En ce qui concerne le personnel local (porteurs, serveurs…), les usages sont très variables. Le mieux est d’aligner votre pourboire sur l´économie du lieu : les prix d´une bière ou d´un thé, d´un paquet de cigarettes, vous donneront un aperçu du niveau de vie et vous permettront, comme vous le faites naturellement chez vous, d’estimer son montant. Les indications suivantes peuvent toutefois servir de points de repère : à l’hôtel, de 0,50 à 1 euro par bagage et de 1 à 5 euros pour le room service (selon demande) sont raisonnables ; au restaurant, pour un couple, on laissera entre 2 et 10 euros de pourboire, en fonction du standing et du service.

Achat

La vannerie est le produit phare de l’artisanat local. Mais on trouve aussi des broderies ou des sculptures sur bois, du petit mobilier, des poteries… La canne à sucre et ses dérivés, le rhum en particulier (on trouve dans le commerce des sachets de fruits et de plantes séchés qui permettent de l’ « arranger ») en bouteille ou en caisse outre (bag-in-box), font des souvenirs délicieux ; tout comme les épices, dont la fameuse vanille Bourbon. Les commerçants ont des emballages spéciaux, qui permettent d’emporter de merveilleuses orchidées. Pour l’artisanat et les produits de bouche, le marché de Saint-Leu est incontournable.

Cuisine

La cuisine réunionnaise témoigne de la pluriethnicité de l’île. L’apéritif peut comporter des samossas d’origine indienne et des « bouchons » (bouchées au porc) d’origine chinoise, des croquettes de poulet et des poivrons farcis, mais aussi des « bonbons » au piment ou aux graines de cumin... Le riz est un aliment de base, avec lequel on mange des caris (oignon, ail, curcuma + poulet, canard, porc ou poisson ou zourites, petits poulpes…) ou des civets. On ajoute à ça des « grains » (lentilles de Cilaos, par exemple), de la « verdure » (chouchou - ou chayotte - de Hell-Bourg) et, bien sûr, des achards ou un rougail (condiment épicé). Mention spéciale au rougail boucané (poitrine de porc fumée non salée) qu’on ne trouve qu’à la Réunion et au goût caractéristique. En dessert, les fruits mettent un peu de douceur à cette cuisine énergique.

Boisson

L’eau du robinet est, en principe, potable partout. Toutefois, il est fortement déconseillé de la boire après de fortes pluies ou un cyclone.
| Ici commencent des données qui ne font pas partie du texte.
-- ==== Sys2Proof/Machine/ResetSequencer.lean ====
section
/-!
DEFINITION. The reset sequencer (43_reset_sequencer.md): RESET as it is issued, and the five writes of RST.
-/
namespace Sys2Proof.Machine

/-- RESET (R131-R133, R138). In a callback answer it is not allowed (R126). -/
def execReset (s : State) : Answer :=
  match s.issuer with
  | .irqh => .next (s.refuse .callbackOpNotAllowed)
  | .host =>
    if s.mapped = false then .next (s.ret .rst .unit)
    else if s.rst ≠ .idle then .next (s.refuse .resetReentered)
    else .next { s with rst := .s1 }

/-- The next bus transaction of RST: the offsets and values of R132. -/
def rstInstr (s : State) : Option Instr :=
  match s.rst with
  | .s1 => some (.wrRst2C 0x00000000#32)
  | .s2 => some (.wrRst24 0x00000001#32)
  | .s3 => some (.wrRst20 0x80000000#32)
  | .s4 => some (.wrRst2C 0x00000004#32)
  | .s5 => some (.wrRst20 0x00000000#32)
  | .idle => none
  | .halted => none

/-- RST's step index after its transaction; after the fifth it is HALTED and nothing is returned (R132, R135). -/
def RstStep.after : RstStep → RstStep
  | .s1 => .s2
  | .s2 => .s3
  | .s3 => .s4
  | .s4 => .s5
  | .s5 => .halted
  | .idle => .idle
  | .halted => .halted

/-- RST after its transaction. -/
def State.rstAfter (s : State) : State := { s with rst := s.rst.after }

end Sys2Proof.Machine
end

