/-- IRQH's own steps (R125). From any state of a mapped block, under any policy: H1 writes UPDATE, H2 writes STOP, each
records its write and goes to the next step; RET makes IRQH inactive and idle and returns HANDLED; nothing else changes.
And the whole handler with an empty callback answer and no other agent stepping (R130), under REF: the two writes of
DISABLE, the callback, HANDLED; the timer ends disabled and IRQH idle. -/
def Obligations.HandlerDisablesAndReturns : Prop :=
  (∀ s : State,
    (s.mapped = true → s.irqh.step = .h1 →
      takeMove .irqh s =
        .next
          { s with
            master := .irqh
            timer := ctrlWrite s.params s.params.update { s.timer with ctrl := s.params.update }
            hist := s.hist ++ [.bus .irqh .write s.params.ctrlOff s.params.update]
            irqh := { s.irqh with step := .h2 } }) ∧
    (s.mapped = true → s.irqh.step = .h2 →
      takeMove .irqh s =
        .next
          { s with
            master := .irqh
            timer := ctrlWrite s.params s.params.stop { s.timer with ctrl := s.params.stop }
            hist := s.hist ++ [.bus .irqh .write s.params.ctrlOff s.params.stop]
            irqh := { s.irqh with step := .cb } }) ∧
    (s.irqh.step = .ret →
      takeMove .irqh s =
        .next
          { s with
            irqh := { step := .idle, active := false, pendingOps := [], answered := false, wait := none }
            hist := s.hist ++ [.ret .irqh .handled] })) ∧
  (∀ (s : State) (ms : List Move), s.params.wf = true → s.params.policy = .ref → s.mapped = true →
    s.irqEnabled = true → s.irqh.step = .idle → s.handler.isSome = true →
    ms = [.irq, .irqh, .irqh, .answer [], .irqh, .irqh] →
    ∃ t, Sys2Proof.core.run ms.length { s with script := ms } = .next t ∧
      t.hist = s.hist ++
        [.bus .irqh .write s.params.ctrlOff s.params.update, .bus .irqh .write s.params.ctrlOff s.params.stop,
          .callback, .ret .irqh .handled] ∧
      t.timer = { load := s.timer.load, ctrl := s.params.stop, cur := s.timer.load, en := false, pend := false } ∧
      t.irqh = { step := .idle, active := false, pendingOps := [], answered := false, wait := none } ∧
      t.cnt = s.cnt ∧ t.rst20 = s.rst20 ∧ t.rst24 = s.rst24 ∧ t.rst2C = s.rst2C ∧ t.readers = s.readers)

/-- The handler does not nest and is not left early (R36, R151): while IRQH is active no entry is enabled, and only the
step RET or a system reset makes it inactive. -/
def Obligations.HandlerDoesNotNest : Prop :=
  ∀ (s t : State) (m : Move), s.Inv → s.irqh.active = true → takeMove m s = .next t →
    m ≠ .irq ∧ (t.irqh.active = true ∨ (m = .irqh ∧ s.irqh.step = .ret) ∨ m = .sysreset)

/-! ## RESET -/

/-- RESET issued by HOST: started at step 1 when mapped and idle (R132); unmapped it returns UNIT at once with no bus
transaction (R133); re-entered it is refused (R138). -/
def Obligations.ResetStarts : Prop :=
  ∀ s : State, s.issuer = .host →
    (s.mapped = true → s.rst = .idle → exec .reset s = .next { s with rst := .s1 }) ∧
    (s.mapped = false → exec .reset s = .next (s.ret .rst .unit)) ∧
    (s.mapped = true → s.rst ≠ .idle → exec .reset s = .next (s.refuse .resetReentered))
Pour parer à toute éventualité, on préfèrera l’eau minérale en bouteille. Ou la bière (la bière Bourbon est canon). Les sodas sont très présents ; les grandes marques internationales, mais aussi une production locale plus originale (litchi, pamplemousse, citron…). Le sirop de tamarin est typique. Le vin de Cilaos (blanc et rouge) est le seul vin français produit dans l’hémisphère sud. Quant au rhum, on l’ « arrange » en général avec des fruits.
En randonnée, on s’abstiendra de boire l’eau des ravines ou des sources.